Isabella mengamati dengan campuran rasa kagum dan jijik saat Raja datang, ditemani oleh rombongan selir yang bersemangat untuk menyenangkannya. Mereka menari untuknya, gerakan mereka anggun namun diselingi dengan keputusasaan saat mereka berusaha menarik perhatiannya. Di rumah pemandian, Isabella menyaksikan Raja dilayani oleh beberapa wanita telanjang sekaligus, pengabdian mereka menjadi pengingat yang jelas akan status mereka yang rendah.
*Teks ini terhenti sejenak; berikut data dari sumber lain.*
-- ==== Sys2Proof/Machine/Alu.lean ====
section
/-!
DEFINITION. Integer arithmetic of the control cores (R181 to R185): every word writes one general
register and goes on at the next index.
-/
namespace Sys2Proof.Machine

/-- A word that writes g[d] and completes (R103, R181). -/
def writes (s : State) (d : Reg) (f : Run → Word) : Out :=
  onRun s fun n r => .next (retire s n (r.set d (f r)))

/-- A word of two source registers (R181). -/
def alu2 (s : State) (d a b : Reg) (f : Word → Word → Word) : Out :=
  writes s d fun r => f (r.get a) (r.get b)
/-- A word of one source register (R181). -/
def alu1 (s : State) (d a : Reg) (f : Word → Word) : Out := writes s d fun r => f (r.get a)

/-- Shift left by B[5:0] (R181). -/
def shl64 (a b : Word) : Word := a <<< (b.toNat % 64)
/-- Logical shift right by B[5:0] (R181). -/
def shr64 (a b : Word) : Word := a >>> (b.toNat % 64)
/-- Arithmetic shift right by B[5:0] (R181). -/
def sar64 (a b : Word) : Word := a.sshiftRight (b.toNat % 64)
/-- The number of leading zero bits (R181). -/
def clz64 (a : Word) : Word := if a.toNat = 0 then 64 else BitVec.ofNat 64 (63 - Nat.log2 a.toNat)
/-- The number of one bits of the low n bits. -/
def popN : Nat → Nat → Nat
  | 0, _ => 0
  | n + 1, v => v % 2 + popN n (v / 2)
/-- The number of one bits (R181). -/
def cntb64 (a : Word) : Word := BitVec.ofNat 64 (popN 64 a.toNat)
/-- High half of the signed product (R182). -/
def mulh64 (a b : Word) : Word := BitVec.ofInt 64 (a.toInt * b.toInt / 2 ^ 64)
/-- High half of the unsigned product (R182). -/
def mulhu64 (a b : Word) : Word := BitVec.ofNat 64 (a.toNat * b.toNat / 2 ^ 64)
/-- Signed quotient toward zero; all ones for a zero divisor (R182). -/
def div64 (a b : Word) : Word :=
  if b = 0 then BitVec.allOnes 64 else BitVec.ofInt 64 (Int.tdiv a.toInt b.toInt)
/-- Unsigned quotient; all ones for a zero divisor (R182). -/
def divu64 (a b : Word) : Word := if b = 0 then BitVec.allOnes 64 else BitVec.ofNat 64 (a.toNat / b.toNat)
/-- A − B × DIV(A, B); A for a zero divisor (R182). -/
def rem64 (a b : Word) : Word := if b = 0 then a else a - b * div64 a b
/-- A − B × DIVU(A, B); A for a zero divisor (R182). -/
def remu64 (a b : Word) : Word := if b = 0 then a else a - b * divu64 a b

/-- ADD (R181). -/
def execAdd (d a b : Reg) (s : State) : Out := alu2 s d a b (· + ·)
/-- SUB (R181). -/
def execSub (d a b : Reg) (s : State) : Out := alu2 s d a b (· - ·)
/-- AND (R181). -/
def execAnd (d a b : Reg) (s : State) : Out := alu2 s d a b (· &&& ·)
/-- OR (R181). -/
def execOr (d a b : Reg) (s : State) : Out := alu2 s d a b (· ||| ·)
/-- XOR (R181). -/
def execXor (d a b : Reg) (s : State) : Out := alu2 s d a b (· ^^^ ·)
/-- ANDN (R181). -/
def execAndn (d a b : Reg) (s : State) : Out := alu2 s d a b fun x y => x &&& ~~~y
/-- SHL (R181). -/
def execShl (d a b : Reg) (s : State) : Out := alu2 s d a b shl64
/-- SHR (R181). -/
def execShr (d a b : Reg) (s : State) : Out := alu2 s d a b shr64
/-- SAR (R181). -/
def execSar (d a b : Reg) (s : State) : Out := alu2 s d a b sar64
/-- MIN (R181). -/
def execMin (d a b : Reg) (s : State) : Out := alu2 s d a b fun x y => if ltS x y then x else y
/-- MAX (R181). -/
def execMax (d a b : Reg) (s : State) : Out := alu2 s d a b fun x y => if ltS x y then y else x
/-- MINU (R181). -/
def execMinu (d a b : Reg) (s : State) : Out := alu2 s d a b fun x y => if ltU x y then x else y
/-- MAXU (R181). -/
def execMaxu (d a b : Reg) (s : State) : Out := alu2 s d a b fun x y => if ltU x y then y else x
/-- SLT (R181). -/
def execSlt (d a b : Reg) (s : State) : Out := alu2 s d a b fun x y => boolWord (ltS x y)
/-- SLTU (R181). -/
def execSltu (d a b : Reg) (s : State) : Out := alu2 s d a b fun x y => boolWord (ltU x y)
/-- SEQ (R181). -/
def execSeq (d a b : Reg) (s : State) : Out := alu2 s d a b fun x y => boolWord (decide (x = y))
/-- CLZ (R181). -/
def execClz (d a : Reg) (s : State) : Out := alu1 s d a clz64
/-- CNTB (R181). -/
def execCntb (d a : Reg) (s : State) : Out := alu1 s d a cntb64
/-- SEXTB (R181). -/
def execSextb (d a : Reg) (s : State) : Out := alu1 s d a fun x => (x.setWidth 8).signExtend 64
/-- SEXTH (R181). -/
def execSexth (d a : Reg) (s : State) : Out := alu1 s d a fun x => (x.setWidth 16).signExtend 64
/-- SEXTW (R181). -/
def execSextw (d a : Reg) (s : State) : Out := alu1 s d a fun x => (x.setWidth 32).signExtend 64
/-- ZEXTB (R181). -/
def execZextb (d a : Reg) (s : State) : Out := alu1 s d a fun x => (x.setWidth 8).setWidth 64
/-- ZEXTH (R181). -/
def execZexth (d a : Reg) (s : State) : Out := alu1 s d a fun x => (x.setWidth 16).setWidth 64
/-- ZEXTW (R181). -/
def execZextw (d a : Reg) (s : State) : Out := alu1 s d a fun x => (x.setWidth 32).setWidth 64
/-- MUL (R182). -/
def execMul (d a b : Reg) (s : State) : Out := alu2 s d a b (· * ·)
/-- MULH (R182). -/
def execMulh (d a b : Reg) (s : State) : Out := alu2 s d a b mulh64
/-- MULHU (R182). -/
def execMulhu (d a b : Reg) (s : State) : Out := alu2 s d a b mulhu64
/-- DIV (R182). -/
def execDiv (d a b : Reg) (s : State) : Out := alu2 s d a b div64
/-- DIVU (R182). -/
def execDivu (d a b : Reg) (s : State) : Out := alu2 s d a b divu64
/-- REM (R182). -/
def execRem (d a b : Reg) (s : State) : Out := alu2 s d a b rem64
/-- REMU (R182). -/
def execRemu (d a b : Reg) (s : State) : Out := alu2 s d a b remu64
/-- ADDI (R183). -/
def execAddi (d a : Reg) (imm : BitVec 16) (s : State) : Out := alu1 s d a fun x => x + immS imm
/-- ANDI (R183). -/
def execAndi (d a : Reg) (imm : BitVec 16) (s : State) : Out := alu1 s d a fun x => x &&& immZ imm
/-- ORI (R183). -/
def execOri (d a : Reg) (imm : BitVec 16) (s : State) : Out := alu1 s d a fun x => x ||| immZ imm
/-- XORI (R183). -/
def execXori (d a : Reg) (imm : BitVec 16) (s : State) : Out := alu1 s d a fun x => x ^^^ immZ imm
/-- SLTI (R183). -/
def execSlti (d a : Reg) (imm : BitVec 16) (s : State) : Out := alu1 s d a fun x => boolWord (ltS x (immS imm))
/-- SLTIU (R183). -/
def execSltiu (d a : Reg) (imm : BitVec 16) (s : State) : Out := alu1 s d a fun x => boolWord (ltU x (immS imm))
/-- SEQI (R183). -/
def execSeqi (d a : Reg) (imm : BitVec 16) (s : State) : Out := alu1 s d a fun x => boolWord (decide (x = immS imm))
/-- SHLI (R184). -/
def execShli (d a : Reg) (n : Fin 64) (s : State) : Out := alu1 s d a fun x => x <<< n.val
/-- SHRI (R184). -/
def execShri (d a : Reg) (n : Fin 64) (s : State) : Out := alu1 s d a fun x => x >>> n.val
/-- SARI (R184). -/
def execSari (d a : Reg) (n : Fin 64) (s : State) : Out := alu1 s d a fun x => x.sshiftRight n.val
/-- MOVW (R185). -/
def execMovw (d : Reg) (pos : Fin 4) (imm : BitVec 16) (s : State) : Out :=
  writes s d fun _ => immZ imm <<< (16 * pos.val)
/-- MOVK (R185). -/
def execMovk (d : Reg) (pos : Fin 4) (imm : BitVec 16) (s : State) : Out :=
  writes s d fun r => (r.get d &&& ~~~((0xFFFF : Word) <<< (16 * pos.val))) ||| (immZ imm <<< (16 * pos.val))

end Sys2Proof.Machine
end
Di antara para selir, Lady Dara menonjol sebagai pendamping favorit Raja, kehadirannya di kamar Raja sering terjadi dan memicu bisikan iri dan spekulasi di antara yang lain. Namun, Isabella tetap bertekad untuk mengikuti nasihat Alicent, berusaha tidak menarik perhatian Raja sejauh mungkin.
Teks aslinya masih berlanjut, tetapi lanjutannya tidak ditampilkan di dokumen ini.